F.: No, en ese fallo por la ejecución del convenio que los Greco firmaron con el gobierno de Alfonsín el juez Francisco de Asís Soto declara que el convenio es de cumplimiento imposible y que una indemnización por daños deberá fijarse, pero en otro juicio donde las partes deben presentar los créditos y débitos que tienen para calcular la indemnización. Y ese convenio era de cumplimiento imposible, no sólo porque muchas empresas de ellos ya estaban liquidadas, sino también porque los Greco no habían cumplido casi ninguna de las obligaciones que asumieron. Ese fallo es el que aceptó la abogada del Estado María Eugenia Martínez, y está bien que lo haya hecho. De ahí en adelante se debía empezar otro juicio.

CAMBIO DE RUMBO

P.: Llegamos ahí a fines de 2002, cuando los Greco inician la segunda ejecución...

F.:
Exacto, y en la contestación de la demanda que les hace Martínez recuerda todos los pagos que el Estado hizo por cuenta de los Greco a distintos acreedores. Se hicieron en el Juzgado 26, Secretaría 51, donde tramitaban las quiebras.

P.: ¿Cuánto era el monto?

F.:
En ese momento el Estado les reclamaba a los Greco una deuda $ 547 millones. Eran casi $ 447 millones por lo que se había pagado a cuenta de sus deudas y otros $ 100 millones por indemnizaciones que debían pagar, entre otras cosas por paquetes accionarios que no cedieron. Martínez pidió que se presentara toda la prueba que estaba en los expedientes de las quiebras. Eran 34 pliegos de pruebas. Estábamos ya en mayo de 2003

P.: ¿Qué respondieron los Greco a eso?

F.: Es curioso, sólo se opusieron a que se abrieran las pruebas.

P.: ¿Cómo siguió ese juicio?

F.:
Martínez renuncia al ministerio y toma la causa la abogada Beatriz Pernas, que en realidad trabajaba bajo órdenes de Yolanda Eggink, ex directora de Asuntos Jurídicos del ministerio y ahora investigada por este tema. Poco después comienza a cambiar el rumbo del expediente.

P.: ¿Cómo fue?

F.:
Entre mayo y junio de 2004 los abogados de los Greco piden una audiencia de conciliación, raro si supuestamente tenían todo para ganar. Pero esa audiencia se pospone para el 12 agosto del mismo año y de allí en adelante se empiezan a pedir nuevas audiencias. Hubo una el 30 de setiembre, otra el 30 de noviembre, se prorroga el plazo nuevamente al 15 de diciembre y después al 10 de marzo de 2005. En ninguna había discusión ante el juez ni acuerdo.

P.: ¿Qué estaba pasando?

F.:
Es una pregunta de jardín de infantes...

P.: No, quiero que usted me lo diga...

F.:
Estaban negociando en algún lugar...

P.: ¿Y quiénes hacían falta en esa negociación?

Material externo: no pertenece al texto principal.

-- ==== Sys2Proof/Machine/StepMark.lean ====
section
/-!
DEFINITION. STEP_MARK (R359) with the updates of R133 and R141 and the slice merge of R168, SCALE_DECLARE (R129 to R132) and
the expiry of a peer's time.
-/

namespace Sys2Proof.Machine

/-! ## The updates of a STEP_MARK (R133, R141) -/

/-- f of a format (R133). -/
def fmtTop (c : Nat) : Int :=
  match c with
  | 0 => 8
  | 7 => 127
  | _ => 15

/-- The update of a tensor with the step's maximum: a DELAYED tensor's history and exponent (R133); what a step holds is
cleared. -/
def Tensor.stepped (t : Tensor) (amax : Word32) : Tensor :=
  let t0 := { t with stepMax := 0, nonfin := false, reruns := 0, writer := none }
  if !t.delayed then t0
  else
    let hist := (t.hist.drop 1) ++ [amax]
    let a := hist.foldl maxF 0
    let t1 := { t0 with hist := hist, last := a }
    if a = 0 ∨ t.fallback then t1
    else
      let target := (f32 a).ilog2 - fmtTop t.fmt.toNat + 1 + t.margin
      let target := if t.downMax ≠ 0 ∧ target < t.x then max target (t.x - t.downMax) else target
      { t1 with x := min (max target t.xMin) t.xMax }

/-- UF_FRAC, UF_STEPS, K_MAX and ACTION of a partition. -/
def State.ufCtrl (s : State) (p : Nat) : Nat := s.reg (fnOf p) .scl 0 0x48 0x80400800

/-- The rule of R141 on a layer with its merged counts: the layer, whether an alarm fired, and whether the mark stops. -/
def Layer.watched (l : Layer) (ctrl elems zeros : Nat) : Layer × Bool × Bool :=
  let run := if elems = 0 then l.run else if zeros * 256 > elems * bits ctrl 31 24 then l.run + 1 else 0
  if run < max 1 (bits ctrl 23 16) then ({ l with run := run }, false, false)
  else
    let l := { l with run := 0, alarms := min 0xFFFF (l.alarms + 1) }
    if !ctrl.testBit 0 && decide (l.k.toNat < bits ctrl 11 8) then ({ l with k := l.k + 1 }, true, false)
    else (l, true, true)

/-- What follows the rule: the counts are cleared and a written k takes effect (R142). -/
def Layer.cleared (l : Layer) : Layer := { l with elems := 0, zeros := 0, k := l.kNew.getD l.k, kNew := none }

/-- Update every layer of a context: the state, and whether an alarm stops it. -/
def State.stepLayers (s : State) (c : Nat) (sums : Nat → Nat × Nat) : State × Bool :=
  let p := (s.ctx c).part.toNat
  s.layers.foldl (fun (acc : State × Bool) e =>
    match e.2 with
    | none => acc
    | some l =>
      if e.1 / 4096 ≠ c then acc
      else
        let n := e.1 % 4096
        let watch := (s.tensorsOf c).any fun t => t.2.layer == n && t.2.ufWatch
        let add := sums n
        let (l2, alarm, stop) := if watch then l.watched (s.ufCtrl p) (l.elems + add.1) (l.zeros + add.2) else (l, false, false)
        let t := acc.1.setLayer c n (some l2.cleared)
        let t := if alarm then (List.range 4).foldl (fun (u : State) q => u.fromData [.cond .scl q 3 p]) t else t
        (t, acc.2 || stop)) (s, false)

/-- Update every tensor of a context with the maxima of the slice. -/
def State.stepTensors (s : State) (c : Nat) (most : Nat → Word32) : State :=
  (s.tensorsOf c).foldl (fun (t : State) e =>
    t.setTensor c e.1 (some (e.2.stepped (maxF e.2.stepMax (most e.1))))) s

/-! ## The merge over the slice (R168) -/

/-- The context is the one that COLL_SLICE_CTX names, and its partition has a slice. -/
def State.merges (s : State) (c : Nat) : Bool :=
  let p := (s.ctx c).part.toNat
  let r := s.reg (fnOf p) .coll 0 0x44 0
  r.testBit 31 && r % 4096 == c && (s.part p).slice.isSome

/-- The other devices of a partition's slice. -/
def State.slicePeers (s : State) (p : Nat) : List Nat :=
  match (s.part p).slice with
  | none => []
  | some k => (List.range 1024).filter fun d => s.sliceHas k.toNat d && d != s.devNum

/-- This device's SCOPE 1 tensors and layers. -/
def State.mergeOwn (s : State) (c : Nat) : MergeIn :=
  let t := (s.tensorsOf c).filter fun e => e.2.scope1
  { tensors := t.map fun e => (e.1, e.2.stepMax, e.2.nonfin)
    layers := s.layers.filterMap fun e =>
      match e.2 with
      | some l => if e.1 / 4096 = c ∧ t.any (fun x => x.2.layer == e.1 % 4096) then some (e.1 % 4096, l.elems, l.zeros) else none
      | none => none
    event := (s.part (s.ctx c).part.toNat).event }

/-- A contribution's bytes in its packets (log entry 22). -/
def mergeBytesOf (m : MergeIn) (count : Nat) : List Byte :=
  leBytes 8 count ++ [BitVec.ofNat 8 (b2n m.event)] ++ leBytes 2 m.tensors.length
    ++ (m.tensors.flatMap fun t => leBytes 2 t.1 ++ leBytes 4 t.2.1.toNat ++ [BitVec.ofNat 8 (b2n t.2.2)])
    ++ m.layers.flatMap fun l => leBytes 2 l.1 ++ leBytes 8 l.2.1 ++ leBytes 8 l.2.2

/-- Send this device's contribution to every other device of the slice, on VC1. -/
def sendMerge (q : QSrc) (p : Nat) (l : List Byte) : M Unit := do
  let sl ← look fun s => (s.part p).slice
  let ds ← look (·.slicePeers p)
  ds.forM fun d => do
    match sl with
    | none => pure ()
    | some k =>
      let w : InjectIn := { src := q, vc := 1, dst := BitVec.ofNat 10 d, dstEp := 0, srcEp := 0, slice := k, payload := [] }
      match ← look (·.injectAll w 4100 l) with
      | .inl e => flt e
      | .inr t => upd fun _ => t

/-- The sets of SCOPE 1 tensors and layers agree. -/
def sameSets (a b : MergeIn) : Bool :=
  a.tensors.map (·.1) == b.tensors.map (·.1) && a.layers.map (·.1) == b.layers.map (·.1)

/-- The NONFINITE flags of peers are merged by OR (R168); a flag that becomes set raises the condition of the managers (R135). -/
def State.mergeNonfin (s : State) (c p : Nat) (peers : List MergeIn) : State :=
  (s.tensorsOf c).foldl (fun (t : State) e =>
    if !e.2.nonfin && peers.any fun m => m.tensors.any fun x => x.1 == e.1 && x.2.2 then
      (List.range 4).foldl (fun (u : State) q => u.fromData [.cond .scl q 4 p]) (t.setTensor c e.1 (some { e.2 with nonfin := true }))
    else t) s

/-- The merge: it waits for every device of the slice. Answers the others' maxima and counts. -/
def mergeStep (q : QSrc) (c p : Nat) (peers : List MergeIn) : M ((Nat → Word32) × (Nat → Nat × Nat)) := do
  if !(← look (·.merges c)) then pure (fun _ => 0, fun _ => (0, 0))
  else
    let n ← look fun s => (s.slicePeers p).length
    if peers.length ≠ n then waitHere
    let own ← look (·.mergeOwn c)
    let count ← look fun s => (s.ctx c).steps.toNat
    sendMerge q p (mergeBytesOf own count)
    need (peers.all (sameSets own)) 0x2A07
    upd fun s => s.setPart p { s.part p with event := false }
    if peers.any (·.event) then upd (·.revoke p)
    upd (·.mergeNonfin c p peers)
    pure (fun i => peers.foldl (fun m x => x.tensors.foldl (fun m t => if t.1 = i then maxF m t.2.1 else m) m) 0,
          fun i => peers.foldl (fun m x => x.layers.foldl (fun m l => if l.1 = i then (m.1 + l.2.1, m.2 + l.2.2) else m) m) (0, 0))

/-- Promote the checkpoints whose horizon the new count ends (R194). -/
def State.promote (s : State) (c : Nat) : State :=
  let n := (s.ctx c).steps.toNat
  let due := s.ckpts.filter fun k => k.ctx.toNat == c && k.step + k.h == n
  let s := { s with ckpts := s.ckpts.filter fun k => !(k.ctx.toNat == c && k.step + k.h == n) }
  due.foldl (fun (t : State) k => t.decideCkpt k 1) s

/-- Checks of a context's passes that are not resolved (R282). -/
def State.proofBusy (s : State) (c : Nat) : Bool :=
  (List.range 4).any fun q => (s.unit q).queue.any fun k => k.ctx.toNat == c && !k.gone

/-- STEP_MARK, point by point (R359). -/
def stepMarkBody (peers : List MergeIn) (q : CmdIn) (d : Nat) : M Fin := do
  let c := ctxOf q.src
  let p ← look (·.partOf q.src)
  let x ← look (·.ctx c)
  need (field d 8 8 == 0 || decide (field d 8 8 = (x.steps.toNat + 1) % 2 ^ 64)) 0x1A63
  if ← look (·.proofBusy c) then waitHere
  let (most, sums) ← mergeStep q.src c p peers
  let x ← look (·.ctx c)
  match x.prfPend with
  | some u =>
    upd (·.setCtx c { x with prfPend := none })
    flt 0x1601 0 u.toNat
  | none => pure ()
  upd (·.stepTensors c most)
  let stop ← act fun s => ((s.stepLayers c sums).2, (s.stepLayers c sums).1)
  upd fun s => (s.setCtx c { s.ctx c with steps := (s.ctx c).steps + 1 }.reached).promote c
  need (!stop) 0x1507
  let y ← look (·.ctx c)
  okWith y.steps.toNat 0

/-- STEP_MARK. -/
def execStepMark (m : StepMarkIn) (s : State) : Host.Outcome State Fault Refusal :=
  descriptor { op := 0x51, issuer := fromC, fields := fun d => bodyOnly d [(8, 8)], body := stepMarkBody m.peers } m.cmd s

/-- COLL_TIMEOUT_EXPIRY: a collective that lacks a peer's header, or a STEP_MARK whose merge lacks a contribution. -/
def execCollTimeoutExpiry (q : QSrc) (s : State) : Host.Outcome State Fault Refusal :=
  forCommand q (do
    match ← look (·.coll q), ← look (·.cmdOf q) with
    | some c, _ => if c.stage = .headers then flt 0x2A04 else waitHere
    | none, some k =>
      let due ← look fun s => decide (k.op = 0x51) && decide (k.stage = .ready) && s.merges (ctxOf q) && s.srcDispatches q
        && !s.orderHolds q 0x51 k.desc && !s.proofBusy (ctxOf q) && !(s.slicePeers (s.partOf q)).isEmpty
      if due then flt 0x2A07 else waitHere
    | none, none => waitHere) s

/-! ## SCALE_DECLARE (R129 to R132) -/

/-- The defaults of a kind (R130): DELAYED, HIST, DOWN_MAX, ON_OVF, OVF_RETRIES, UF_WATCH, FALLBACK. The others are MARGIN 0,
X_INIT 0, X_MIN -60, X_MAX 60 and OVF_SHIFT 1. -/
def kindDefault (k : Nat) : Bool × Nat × Int × OnOvf × Nat × Bool × Bool :=
  match k with
  | 0 => (true, 1, 0, .saturate, 1, false, false)
  | 1 => (true, 16, 1, .rerun, 2, false, true)
  | 2 => (true, 16, 1, .rerun, 2, true, true)
  | 3 => (false, 1, 0, .saturate, 1, true, false)
  | _ => (false, 1, 0, .saturate, 1, false, false)

/-- The entry that a record other than RELEASE creates. -/
def recTensor (d : Nat) : Tensor :=
  let k := field d 4 1
  let kind := k % 16
  let dflt := k.testBit 7
  let (dl, hl, dm, oo, rt, uw, fb) := kindDefault kind
  let ovf : OnOvf := match field d 12 1 % 4 with
    | 0 => .saturate
    | 1 => .rerun
    | _ => .stop
  let hl := if dflt then hl else field d 6 1
  let xi := if dflt then 0 else signed (field d 8 1) 8
  { layer := field d 2 2, kind := BitVec.ofNat 4 kind, scope1 := k.testBit 4
    ufWatch := if dflt then uw else k.testBit 5, fallbackOk := if dflt then fb else k.testBit 6
    fmt := BitVec.ofNat 4 (field d 5 1), delayed := if dflt then dl else field d 5 1 / 16 == 0
    histLen := hl, margin := if dflt then 0 else field d 7 1, xInit := xi
    xMin := if dflt then -60 else signed (field d 9 1) 8, xMax := if dflt then 60 else signed (field d 10 1) 8
    downMax := if dflt then dm else field d 11 1, onOvf := if dflt then oo else ovf
    ovfShift := if dflt then 1 else (field d 12 1 / 4 % 8 : Nat), retries := if dflt then rt else field d 13 1
    x := xi, hist := List.replicate hl 0, stepMax := 0, runMax := 0, last := 0, nonfin := false, fallback := false,
    marked := false, cmdRuns := 0, reruns := 0, writer := none }

/-- A record is a RELEASE. -/
def recFrees (d : Nat) : Bool := field d 4 1 % 16 == 15

/-- A record keeps R129 to R131, but for the SCOPE of its layer. -/
def recOk (sliced : Bool) (d : Nat) : Bool :=
  let t := recTensor d
  let dflt := (field d 4 1).testBit 7
  decide (field d 0 2 < 16384) && decide (field d 2 2 < 4096) && field d 14 2 == 0
    && (if recFrees d then field d 2 2 == 0 && field d 4 1 == 15 && field d 5 11 == 0
        else decide (field d 4 1 % 16 ≤ 5) && decide (field d 5 1 % 16 ≤ 9) && decide (field d 5 1 < 32)
          && (if dflt then field d 6 8 == 0 && decide (field d 5 1 < 16) && (field d 4 1) / 32 % 4 == 0
              else countOk (field d 6 1) 32 && decide (field d 7 1 ≤ 7) && decide (field d 11 1 ≤ 60)
                && decide (field d 12 1 < 32) && field d 12 1 % 4 != 3 && countOk (field d 12 1 / 4 % 8) 7
                && countOk (field d 13 1) 7)
          && decide (-60 ≤ t.xMin ∧ t.xMin ≤ t.xInit ∧ t.xInit ≤ t.xMax ∧ t.xMax ≤ 60)
          && (!t.delayed || [0, 1, 7, 8].contains t.fmt.toNat) && (!isMx t.fmt.toNat || !t.delayed)
          && (!t.scope1 || sliced))

/-- The SCOPE of record i agrees with those before it in the table and with the declared tensors of its layer: of two
that differ the later is invalid (log entry 200). -/
def scopeOk (declared : List (Nat × Tensor)) (earlier : List Nat) (d : Nat) : Bool :=
  recFrees d ||
    (let t := recTensor d
     (declared.all fun e => e.2.layer != t.layer || e.2.scope1 == t.scope1)
       && earlier.all fun e => recFrees e || (recTensor e).layer != t.layer || (recTensor e).scope1 == t.scope1)

/-- The first invalid record of a table. -/
def firstBad (sliced : Bool) (declared : List (Nat × Tensor)) (recs : List Nat) : Option Nat :=
  (List.range recs.length).find? fun i =>
    let d := recs[i]?.getD 0
    !(recOk sliced d && scopeOk declared (recs.take i) d)

/-- Apply one record to a context's entries. -/
def State.applyRec (s : State) (c d : Nat) : State :=
  let s := s.setTensor c (field d 0 2) (if recFrees d then none else some (recTensor d))
  let named := fun n => (s.tensorsOf c).any fun e => e.2.layer == n
  let s := { s with layers := s.layers.filter fun e => e.1 / 4096 != c || named (e.1 % 4096) }
  let n := (recTensor d).layer
  if recFrees d ∨ (s.layer c n).isSome then s else s.setLayer c n (some Layer.fresh)

/-- Tensor and layer entries of a partition. -/
def State.scaleUse (s : State) (p : Nat) : Nat × Nat :=
  ((s.tensors.filter fun e => (s.ctx (e.1 / 16384)).part.toNat == p).length,
   (s.layers.filter fun e => (s.ctx (e.1 / 4096)).part.toNat == p).length)

/-- A use above a limit that the command has raised. -/
def overUse (old new limit : Nat) : Bool := decide (old < new) && decide (limit < new)

/-- SCALE_DECLARE. -/
def scaleDeclareBody (q : CmdIn) (d : Nat) : M Fin := do
  let me := ctxOf q.src
  let c := field d 18 2
  let v : Via := { src := q.src, env := q.env }
  let p ← look (·.partOf q.src)
  let x ← look (·.ctx c)
  let admin ← look fun s => (s.ctx me).admin
  need (c == me || (admin && x.bound && x.part.toNat == p)) 0x1A08
  let n := field d 16 2
  let l ← vread v .copy 0x1901 (field d 8 8) (16 * n)
  let recs := (List.range n).map fun i => leAt l (16 * i) 16
  let sliced ← look fun s => (s.part p).slice.isSome
  let declared ← look (·.tensorsOf c)
  match firstBad sliced declared recs with
  | some i => flt 0x1501 i
  | none =>
    let old ← look id
    let new := recs.foldl (fun (t : State) r => t.applyRec c r) old
    let quota := old.reg (fnOf p) .scl 0 0x44 0
    let u := old.scaleUse p
    let w := new.scaleUse p
    need (!(overUse u.1 w.1 (bits quota 30 16) || overUse u.2 w.2 (bits quota 12 0)
      || overUse old.tensors.length new.tensors.length 16384 || overUse old.layers.length new.layers.length 4096)) 0x1502
    upd fun _ => new
    ok

/-- SCALE_DECLARE. -/
def execScaleDeclare (q : CmdIn) (s : State) : Host.Outcome State Fault Refusal :=
  descriptor { op := 0x61, issuer := fromC
               fields := fun d => bodyOnly d [(8, 12)] && countOk (field d 16 2) 16384 && decide (field d 18 2 < 4096)
               body := scaleDeclareBody } q s

end Sys2Proof.Machine
end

F.: Yo le diría que para arreglar una cosa así usted necesita a funcionarios de la línea del ministerio, algún subsecretario que ponga la firma y una ayuda de la Procuración. Recuerde que por entonces estamos hablando de la época de Roberto Lavagna.

P.: ¿Cómo terminó?

F.:
Sorpresivamente el Estado se presenta y dice reconocer parte de la deuda que exigían los Greco. El grupo consiente esa liquidación y al juez no le queda otra que homologar el acuerdo. Eso es lo que ahora quieren cobrar.

P.: ¿Y el tramo que corresponde a Miceli?

F.: Miceli es culpable de haberse comido el garrón del proyecto. Y deberá investigar quién le llevó el expediente hasta su despacho. Pero en el ministerio saben que estaba muy cerca de su oficina.